Although investing can be an excellent way to generate income, your earnings are probably subject to income tax like any other type of income. Mutual funds are a popular investment option for many reasons, but they can actually create a significant tax burden in some cases. Because individual investors do not have any control over the investment activity of a mutual fund, it is important to ensure your mutual fund is tax-efficient.

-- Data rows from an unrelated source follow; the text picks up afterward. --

-- ==== Sys2Proof/Machine/Dispatch.lean ====
section
/-! DEFINITION. The execute phase: one arm per instruction, each a call of its meaning (30_encoding.md R82). -/

namespace Sys2Proof.Machine

def exec (i : Instr) (s : State) : Host.Outcome State Fault Refusal :=
  match i with
  | .cls => Sys2Proof.Machine.execCls s
  | .ret => Sys2Proof.Machine.execRet s
  | .jp nnn => Sys2Proof.Machine.execJp nnn s
  | .call nnn => Sys2Proof.Machine.execCall nnn s
  | .seImm x nn => Sys2Proof.Machine.execSeImm x nn s
  | .sneImm x nn => Sys2Proof.Machine.execSneImm x nn s
  | .seReg x y => Sys2Proof.Machine.execSeReg x y s
  | .ldImm x nn => Sys2Proof.Machine.execLdImm x nn s
  | .addImm x nn => Sys2Proof.Machine.execAddImm x nn s
  | .ldReg x y => Sys2Proof.Machine.execLdReg x y s
  | .orReg x y => Sys2Proof.Machine.execOrReg x y s
  | .andReg x y => Sys2Proof.Machine.execAndReg x y s
  | .xorReg x y => Sys2Proof.Machine.execXorReg x y s
  | .addReg x y => Sys2Proof.Machine.execAddReg x y s
  | .subReg x y => Sys2Proof.Machine.execSubReg x y s
  | .shr x y => Sys2Proof.Machine.execShr x y s
  | .subnReg x y => Sys2Proof.Machine.execSubnReg x y s
  | .shl x y => Sys2Proof.Machine.execShl x y s
  | .sneReg x y => Sys2Proof.Machine.execSneReg x y s
  | .ldI nnn => Sys2Proof.Machine.execLdI nnn s
  | .jpV0 nnn => Sys2Proof.Machine.execJpV0 nnn s
  | .rnd x nn => Sys2Proof.Machine.execRnd x nn s
  | .drw x y n => Sys2Proof.Machine.execDrw x y n s
  | .skp x => Sys2Proof.Machine.execSkp x s
  | .sknp x => Sys2Proof.Machine.execSknp x s
  | .ldVxDt x => Sys2Proof.Machine.execLdVxDt x s
  | .ldKey x => Sys2Proof.Machine.execLdKey x s
  | .ldDt x => Sys2Proof.Machine.execLdDt x s
  | .ldSt x => Sys2Proof.Machine.execLdSt x s
  | .addI x => Sys2Proof.Machine.execAddI x s
  | .ldFont x => Sys2Proof.Machine.execLdFont x s
  | .ldBcd x => Sys2Proof.Machine.execLdBcd x s
  | .storeRegs x => Sys2Proof.Machine.execStoreRegs x s
  | .loadRegs x => Sys2Proof.Machine.execLoadRegs x s

end Sys2Proof.Machine
end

There are a number of factors that dictate your mutual fund's tax efficiency, including the frequency of trading activity, the longevity of each investment in the portfolio, and the types of distributions your fund makes.

Key Takeaways

  • Mutual funds with lower turnover ratios (and assets at least one year old) are taxed at lower capital gains rates.
  • Mutual funds with dividend distributions can bring in extra income, but they are also typically taxed at the higher ordinary income tax rate.
  • In certain cases, qualified dividends and mutual funds with government or municipal bond investments can be taxed at lower rates, or even be tax-free.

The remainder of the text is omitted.